WHAT YOU NEED TO DO
All that should come back is the lines of the data below from the one containing "def windowRange (e" to the one containing "(R286, R293). -/", inclusive, exactly as they stand.

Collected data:
════════

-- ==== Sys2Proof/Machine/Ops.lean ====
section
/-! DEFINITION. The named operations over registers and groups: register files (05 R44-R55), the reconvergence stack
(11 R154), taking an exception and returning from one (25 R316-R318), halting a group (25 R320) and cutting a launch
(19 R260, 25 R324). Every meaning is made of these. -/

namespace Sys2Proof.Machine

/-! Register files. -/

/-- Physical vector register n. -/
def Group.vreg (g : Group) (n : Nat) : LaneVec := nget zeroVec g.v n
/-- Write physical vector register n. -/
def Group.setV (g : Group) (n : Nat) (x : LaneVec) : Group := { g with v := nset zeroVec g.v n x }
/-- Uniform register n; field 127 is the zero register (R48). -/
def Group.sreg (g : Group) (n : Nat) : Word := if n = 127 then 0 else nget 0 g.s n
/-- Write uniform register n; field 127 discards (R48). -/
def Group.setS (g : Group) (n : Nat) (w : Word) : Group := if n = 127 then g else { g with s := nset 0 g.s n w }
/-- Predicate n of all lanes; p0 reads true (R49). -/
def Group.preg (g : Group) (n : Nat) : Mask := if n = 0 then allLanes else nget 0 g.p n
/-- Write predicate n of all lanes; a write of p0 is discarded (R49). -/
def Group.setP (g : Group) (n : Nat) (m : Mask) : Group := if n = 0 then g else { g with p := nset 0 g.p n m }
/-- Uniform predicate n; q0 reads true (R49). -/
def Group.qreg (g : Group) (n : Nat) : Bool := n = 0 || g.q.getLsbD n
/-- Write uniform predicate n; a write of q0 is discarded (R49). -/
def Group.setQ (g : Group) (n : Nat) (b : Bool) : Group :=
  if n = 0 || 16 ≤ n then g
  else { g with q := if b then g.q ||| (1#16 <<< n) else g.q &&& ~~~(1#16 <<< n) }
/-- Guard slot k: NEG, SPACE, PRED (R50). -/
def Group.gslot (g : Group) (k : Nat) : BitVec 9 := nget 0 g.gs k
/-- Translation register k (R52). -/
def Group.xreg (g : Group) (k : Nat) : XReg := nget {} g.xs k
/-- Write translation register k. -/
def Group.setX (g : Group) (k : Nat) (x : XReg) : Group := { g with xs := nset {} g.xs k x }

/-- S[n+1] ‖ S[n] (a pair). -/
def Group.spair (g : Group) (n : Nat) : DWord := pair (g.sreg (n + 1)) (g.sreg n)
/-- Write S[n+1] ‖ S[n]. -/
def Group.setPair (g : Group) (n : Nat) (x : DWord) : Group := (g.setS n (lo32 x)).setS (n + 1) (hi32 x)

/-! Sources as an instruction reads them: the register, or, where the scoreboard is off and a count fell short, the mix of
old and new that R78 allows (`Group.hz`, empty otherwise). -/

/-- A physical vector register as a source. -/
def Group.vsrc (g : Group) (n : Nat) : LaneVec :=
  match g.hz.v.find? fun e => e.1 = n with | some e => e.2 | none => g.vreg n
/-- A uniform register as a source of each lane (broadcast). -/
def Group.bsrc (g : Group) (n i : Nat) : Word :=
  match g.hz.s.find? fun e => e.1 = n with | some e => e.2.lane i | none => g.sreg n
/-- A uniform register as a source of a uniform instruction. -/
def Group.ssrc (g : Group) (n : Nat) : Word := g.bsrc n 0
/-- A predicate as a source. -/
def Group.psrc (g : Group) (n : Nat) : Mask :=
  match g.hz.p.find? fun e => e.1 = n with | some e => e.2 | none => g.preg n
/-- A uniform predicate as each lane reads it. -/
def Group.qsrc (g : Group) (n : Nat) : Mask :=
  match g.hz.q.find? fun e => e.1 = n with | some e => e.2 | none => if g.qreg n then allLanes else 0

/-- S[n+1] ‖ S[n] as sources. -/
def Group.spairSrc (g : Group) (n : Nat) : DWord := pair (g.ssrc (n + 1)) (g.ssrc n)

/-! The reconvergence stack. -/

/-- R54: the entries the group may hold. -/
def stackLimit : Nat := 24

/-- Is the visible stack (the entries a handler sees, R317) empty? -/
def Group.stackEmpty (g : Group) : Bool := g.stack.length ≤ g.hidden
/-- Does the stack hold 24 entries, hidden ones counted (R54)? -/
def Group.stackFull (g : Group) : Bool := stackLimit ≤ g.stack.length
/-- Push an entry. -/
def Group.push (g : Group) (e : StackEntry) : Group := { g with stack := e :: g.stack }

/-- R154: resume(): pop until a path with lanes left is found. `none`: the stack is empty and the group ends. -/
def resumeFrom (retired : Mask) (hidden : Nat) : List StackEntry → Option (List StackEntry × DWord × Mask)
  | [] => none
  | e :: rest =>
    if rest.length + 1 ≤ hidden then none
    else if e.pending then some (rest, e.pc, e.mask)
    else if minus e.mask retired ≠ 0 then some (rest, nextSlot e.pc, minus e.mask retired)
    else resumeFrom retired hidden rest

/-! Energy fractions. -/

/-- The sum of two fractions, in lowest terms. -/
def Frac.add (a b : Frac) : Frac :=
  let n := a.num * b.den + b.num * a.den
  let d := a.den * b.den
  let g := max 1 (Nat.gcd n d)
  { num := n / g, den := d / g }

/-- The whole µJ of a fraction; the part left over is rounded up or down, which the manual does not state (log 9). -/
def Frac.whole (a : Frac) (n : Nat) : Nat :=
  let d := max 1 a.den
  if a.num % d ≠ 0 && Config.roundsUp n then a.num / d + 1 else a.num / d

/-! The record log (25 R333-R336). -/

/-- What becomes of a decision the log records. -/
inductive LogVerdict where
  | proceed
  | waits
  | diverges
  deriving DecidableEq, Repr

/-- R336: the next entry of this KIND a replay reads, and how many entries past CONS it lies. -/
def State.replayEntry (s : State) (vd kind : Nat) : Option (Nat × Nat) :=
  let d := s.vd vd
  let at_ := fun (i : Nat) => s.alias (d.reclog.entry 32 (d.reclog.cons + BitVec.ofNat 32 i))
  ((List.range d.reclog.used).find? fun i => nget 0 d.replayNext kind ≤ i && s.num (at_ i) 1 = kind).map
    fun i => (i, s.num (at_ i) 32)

════════

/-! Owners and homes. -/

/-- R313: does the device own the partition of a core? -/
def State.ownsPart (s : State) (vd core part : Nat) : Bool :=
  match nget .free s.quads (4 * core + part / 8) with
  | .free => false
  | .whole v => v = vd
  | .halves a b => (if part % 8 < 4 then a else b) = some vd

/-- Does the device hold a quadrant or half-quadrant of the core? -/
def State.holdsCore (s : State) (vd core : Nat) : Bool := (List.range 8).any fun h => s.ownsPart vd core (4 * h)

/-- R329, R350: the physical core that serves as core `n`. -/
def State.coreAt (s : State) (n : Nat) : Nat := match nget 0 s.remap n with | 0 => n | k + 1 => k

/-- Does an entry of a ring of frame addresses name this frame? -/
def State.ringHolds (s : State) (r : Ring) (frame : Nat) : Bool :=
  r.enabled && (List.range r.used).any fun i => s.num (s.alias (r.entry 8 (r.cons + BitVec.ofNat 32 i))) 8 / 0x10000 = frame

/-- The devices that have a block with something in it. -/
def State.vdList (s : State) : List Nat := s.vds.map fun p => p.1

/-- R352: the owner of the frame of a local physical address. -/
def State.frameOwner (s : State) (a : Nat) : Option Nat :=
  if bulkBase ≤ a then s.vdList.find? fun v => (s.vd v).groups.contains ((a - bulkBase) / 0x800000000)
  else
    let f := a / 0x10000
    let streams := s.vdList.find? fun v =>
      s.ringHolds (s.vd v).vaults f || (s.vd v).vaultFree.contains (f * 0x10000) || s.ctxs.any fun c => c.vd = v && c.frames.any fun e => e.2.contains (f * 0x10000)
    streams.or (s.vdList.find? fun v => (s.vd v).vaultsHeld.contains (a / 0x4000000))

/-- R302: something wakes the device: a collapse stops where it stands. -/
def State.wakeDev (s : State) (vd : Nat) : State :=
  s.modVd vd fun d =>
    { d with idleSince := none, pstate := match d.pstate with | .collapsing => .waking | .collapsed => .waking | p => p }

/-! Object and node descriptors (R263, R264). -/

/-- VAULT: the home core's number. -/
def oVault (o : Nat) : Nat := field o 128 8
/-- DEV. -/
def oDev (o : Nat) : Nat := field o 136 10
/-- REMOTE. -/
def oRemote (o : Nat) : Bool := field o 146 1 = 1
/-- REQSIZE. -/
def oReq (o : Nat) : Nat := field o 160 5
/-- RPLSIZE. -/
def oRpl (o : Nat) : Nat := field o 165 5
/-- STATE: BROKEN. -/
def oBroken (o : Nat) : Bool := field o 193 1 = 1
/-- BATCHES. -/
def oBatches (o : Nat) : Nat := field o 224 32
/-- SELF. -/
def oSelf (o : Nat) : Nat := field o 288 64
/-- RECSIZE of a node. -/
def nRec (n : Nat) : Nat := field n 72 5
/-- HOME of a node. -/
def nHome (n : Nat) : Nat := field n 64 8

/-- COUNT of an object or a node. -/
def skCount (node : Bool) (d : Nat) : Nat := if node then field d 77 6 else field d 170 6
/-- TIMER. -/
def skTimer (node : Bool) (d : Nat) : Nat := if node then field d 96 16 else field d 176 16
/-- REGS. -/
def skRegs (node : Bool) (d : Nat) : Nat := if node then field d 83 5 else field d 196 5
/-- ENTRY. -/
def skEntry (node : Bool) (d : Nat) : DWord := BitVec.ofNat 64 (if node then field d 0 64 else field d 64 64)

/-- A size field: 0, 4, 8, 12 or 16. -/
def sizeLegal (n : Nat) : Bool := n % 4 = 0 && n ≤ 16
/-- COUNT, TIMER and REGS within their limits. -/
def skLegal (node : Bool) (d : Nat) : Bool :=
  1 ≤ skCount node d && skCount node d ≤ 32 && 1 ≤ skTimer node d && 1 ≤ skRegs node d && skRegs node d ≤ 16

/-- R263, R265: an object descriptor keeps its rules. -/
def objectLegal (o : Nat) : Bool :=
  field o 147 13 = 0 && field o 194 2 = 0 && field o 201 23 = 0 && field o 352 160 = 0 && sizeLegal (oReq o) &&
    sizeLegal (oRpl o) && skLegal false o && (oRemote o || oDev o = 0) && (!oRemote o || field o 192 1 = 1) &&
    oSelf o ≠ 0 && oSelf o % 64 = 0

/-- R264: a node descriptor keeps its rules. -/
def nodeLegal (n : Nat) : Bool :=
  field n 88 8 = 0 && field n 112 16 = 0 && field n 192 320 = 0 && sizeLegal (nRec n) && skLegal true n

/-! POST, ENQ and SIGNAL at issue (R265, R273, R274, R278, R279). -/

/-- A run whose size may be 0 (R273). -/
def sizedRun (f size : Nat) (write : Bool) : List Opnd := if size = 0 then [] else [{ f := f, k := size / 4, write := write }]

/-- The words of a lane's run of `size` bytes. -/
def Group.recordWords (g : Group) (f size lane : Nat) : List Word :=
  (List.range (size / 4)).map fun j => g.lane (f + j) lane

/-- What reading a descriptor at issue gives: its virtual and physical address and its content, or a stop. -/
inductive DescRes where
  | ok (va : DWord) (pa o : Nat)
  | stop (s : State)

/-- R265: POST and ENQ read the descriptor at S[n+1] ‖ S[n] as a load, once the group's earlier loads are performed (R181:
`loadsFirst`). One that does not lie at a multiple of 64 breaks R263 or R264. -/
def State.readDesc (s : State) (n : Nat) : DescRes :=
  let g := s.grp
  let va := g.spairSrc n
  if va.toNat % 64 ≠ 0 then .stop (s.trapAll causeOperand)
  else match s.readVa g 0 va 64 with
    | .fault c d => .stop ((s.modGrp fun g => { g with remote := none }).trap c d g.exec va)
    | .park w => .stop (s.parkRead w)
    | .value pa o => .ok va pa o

════════

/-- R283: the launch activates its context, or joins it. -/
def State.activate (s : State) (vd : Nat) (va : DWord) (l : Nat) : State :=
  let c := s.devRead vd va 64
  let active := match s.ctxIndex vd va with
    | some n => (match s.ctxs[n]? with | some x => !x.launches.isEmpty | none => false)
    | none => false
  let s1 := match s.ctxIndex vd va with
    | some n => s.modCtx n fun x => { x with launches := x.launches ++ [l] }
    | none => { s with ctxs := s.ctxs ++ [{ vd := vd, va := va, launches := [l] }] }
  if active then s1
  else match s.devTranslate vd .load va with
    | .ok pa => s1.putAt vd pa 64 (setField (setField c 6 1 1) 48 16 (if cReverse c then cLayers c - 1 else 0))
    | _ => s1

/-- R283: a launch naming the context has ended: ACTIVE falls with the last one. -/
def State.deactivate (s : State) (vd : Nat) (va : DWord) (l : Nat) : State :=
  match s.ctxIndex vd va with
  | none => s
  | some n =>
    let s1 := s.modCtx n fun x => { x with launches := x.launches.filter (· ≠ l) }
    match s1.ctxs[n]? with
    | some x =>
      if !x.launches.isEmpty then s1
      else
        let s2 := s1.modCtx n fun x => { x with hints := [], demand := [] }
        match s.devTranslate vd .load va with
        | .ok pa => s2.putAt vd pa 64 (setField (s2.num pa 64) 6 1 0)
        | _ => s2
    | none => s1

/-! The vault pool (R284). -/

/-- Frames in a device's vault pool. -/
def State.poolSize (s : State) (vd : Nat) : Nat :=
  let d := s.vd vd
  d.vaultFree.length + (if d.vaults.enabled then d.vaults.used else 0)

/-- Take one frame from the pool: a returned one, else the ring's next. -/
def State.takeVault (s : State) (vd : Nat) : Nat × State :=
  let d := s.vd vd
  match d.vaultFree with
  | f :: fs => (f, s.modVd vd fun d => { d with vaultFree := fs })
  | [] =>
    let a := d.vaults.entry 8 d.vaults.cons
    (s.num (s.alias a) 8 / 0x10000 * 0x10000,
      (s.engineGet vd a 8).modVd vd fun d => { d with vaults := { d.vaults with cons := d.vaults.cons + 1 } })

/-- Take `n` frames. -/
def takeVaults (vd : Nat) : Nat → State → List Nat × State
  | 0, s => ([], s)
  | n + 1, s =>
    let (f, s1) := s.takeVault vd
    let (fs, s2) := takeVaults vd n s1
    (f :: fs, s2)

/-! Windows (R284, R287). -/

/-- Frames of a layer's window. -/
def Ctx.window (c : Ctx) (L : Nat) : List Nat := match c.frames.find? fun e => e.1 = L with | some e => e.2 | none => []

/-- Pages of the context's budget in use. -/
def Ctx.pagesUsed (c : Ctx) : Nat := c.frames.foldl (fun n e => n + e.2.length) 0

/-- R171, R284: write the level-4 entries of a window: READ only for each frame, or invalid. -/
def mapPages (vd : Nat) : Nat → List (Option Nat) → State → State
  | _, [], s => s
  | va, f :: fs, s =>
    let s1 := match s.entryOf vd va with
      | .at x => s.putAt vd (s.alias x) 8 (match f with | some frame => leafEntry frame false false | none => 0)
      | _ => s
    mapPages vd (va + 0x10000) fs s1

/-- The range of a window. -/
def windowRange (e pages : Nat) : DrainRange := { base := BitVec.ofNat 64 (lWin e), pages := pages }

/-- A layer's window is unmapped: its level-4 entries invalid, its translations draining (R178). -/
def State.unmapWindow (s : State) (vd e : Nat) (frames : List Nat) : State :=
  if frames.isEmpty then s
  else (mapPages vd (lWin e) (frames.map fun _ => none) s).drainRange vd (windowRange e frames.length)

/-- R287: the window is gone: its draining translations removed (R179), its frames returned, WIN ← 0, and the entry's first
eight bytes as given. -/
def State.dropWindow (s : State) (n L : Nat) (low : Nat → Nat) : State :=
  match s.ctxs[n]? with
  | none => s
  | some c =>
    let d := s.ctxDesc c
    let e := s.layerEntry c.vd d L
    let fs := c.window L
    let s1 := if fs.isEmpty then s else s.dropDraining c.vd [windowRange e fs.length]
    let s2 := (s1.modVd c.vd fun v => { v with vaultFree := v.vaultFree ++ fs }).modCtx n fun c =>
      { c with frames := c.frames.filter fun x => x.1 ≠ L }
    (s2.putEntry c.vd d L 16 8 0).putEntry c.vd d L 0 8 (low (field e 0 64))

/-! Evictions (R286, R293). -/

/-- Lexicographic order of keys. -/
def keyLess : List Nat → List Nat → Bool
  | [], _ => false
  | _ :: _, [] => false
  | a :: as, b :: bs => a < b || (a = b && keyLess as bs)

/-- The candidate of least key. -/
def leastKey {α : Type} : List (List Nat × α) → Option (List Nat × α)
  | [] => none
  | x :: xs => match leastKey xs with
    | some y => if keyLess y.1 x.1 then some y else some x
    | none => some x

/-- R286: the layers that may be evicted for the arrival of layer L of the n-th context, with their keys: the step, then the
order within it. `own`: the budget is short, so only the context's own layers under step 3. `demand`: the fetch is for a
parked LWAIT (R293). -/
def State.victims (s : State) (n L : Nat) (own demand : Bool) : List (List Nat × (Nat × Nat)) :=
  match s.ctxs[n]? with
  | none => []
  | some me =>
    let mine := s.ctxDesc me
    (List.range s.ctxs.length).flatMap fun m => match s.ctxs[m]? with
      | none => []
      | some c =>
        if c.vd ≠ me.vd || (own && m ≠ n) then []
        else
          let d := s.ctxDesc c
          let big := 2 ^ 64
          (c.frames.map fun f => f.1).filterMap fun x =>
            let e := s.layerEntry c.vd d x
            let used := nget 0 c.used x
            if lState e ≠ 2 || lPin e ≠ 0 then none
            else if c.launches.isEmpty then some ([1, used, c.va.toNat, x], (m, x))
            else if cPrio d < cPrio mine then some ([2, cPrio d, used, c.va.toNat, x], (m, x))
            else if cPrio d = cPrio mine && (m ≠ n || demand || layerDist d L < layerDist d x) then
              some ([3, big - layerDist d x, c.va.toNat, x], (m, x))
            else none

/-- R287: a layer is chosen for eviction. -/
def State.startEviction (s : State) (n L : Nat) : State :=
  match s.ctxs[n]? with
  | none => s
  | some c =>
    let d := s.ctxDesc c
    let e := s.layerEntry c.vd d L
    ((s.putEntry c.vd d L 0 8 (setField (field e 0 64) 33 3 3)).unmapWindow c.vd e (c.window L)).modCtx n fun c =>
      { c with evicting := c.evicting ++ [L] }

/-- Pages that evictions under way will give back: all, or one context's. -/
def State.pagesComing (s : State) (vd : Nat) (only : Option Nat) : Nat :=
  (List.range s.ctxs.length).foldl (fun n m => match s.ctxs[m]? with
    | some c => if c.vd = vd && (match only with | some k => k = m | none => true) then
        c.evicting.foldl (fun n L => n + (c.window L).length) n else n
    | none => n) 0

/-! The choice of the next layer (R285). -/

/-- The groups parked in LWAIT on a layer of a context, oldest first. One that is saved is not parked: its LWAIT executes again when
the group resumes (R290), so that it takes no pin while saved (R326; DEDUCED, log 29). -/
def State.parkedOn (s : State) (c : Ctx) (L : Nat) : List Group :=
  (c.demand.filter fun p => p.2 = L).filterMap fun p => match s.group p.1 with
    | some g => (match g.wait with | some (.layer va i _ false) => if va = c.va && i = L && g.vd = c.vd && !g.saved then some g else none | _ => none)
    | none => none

════════

ANSWER SPACE
def windowRange (e pages : Nat) : DrainRange := { base := BitVec.ofNat 64 (lWin e), pages := pages }

/-- A layer's window is unmapped: its level-4 entries invalid, its translations draining (R178). -/
def State.unmapWindow (s : State) (vd e : Nat) (frames : List Nat) : State :=
  if frames.isEmpty then s
  else (mapPages vd (lWin e) (frames.map fun _ => none) s).drainRange vd (windowRange e frames.length)

/-- R287: the window is gone: its draining translations removed (R179), its frames returned, WIN ← 0, and the entry's first
eight bytes as given. -/
def State.dropWindow (s : State) (n L : Nat) (low : Nat → Nat) : State :=
  match s.ctxs[n]? with
  | none => s
  | some c =>
    let d := s.ctxDesc c
    let e := s.layerEntry c.vd d L
    let fs := c.window L
    let s1 := if fs.isEmpty then s else s.dropDraining c.vd [windowRange e fs.length]
    let s2 := (s1.modVd c.vd fun v => { v with vaultFree := v.vaultFree ++ fs }).modCtx n fun c =>
      { c with frames := c.frames.filter fun x => x.1 ≠ L }
    (s2.putEntry c.vd d L 16 8 0).putEntry c.vd d L 0 8 (low (field e 0 64))

/-! Evictions (R286, R293). -/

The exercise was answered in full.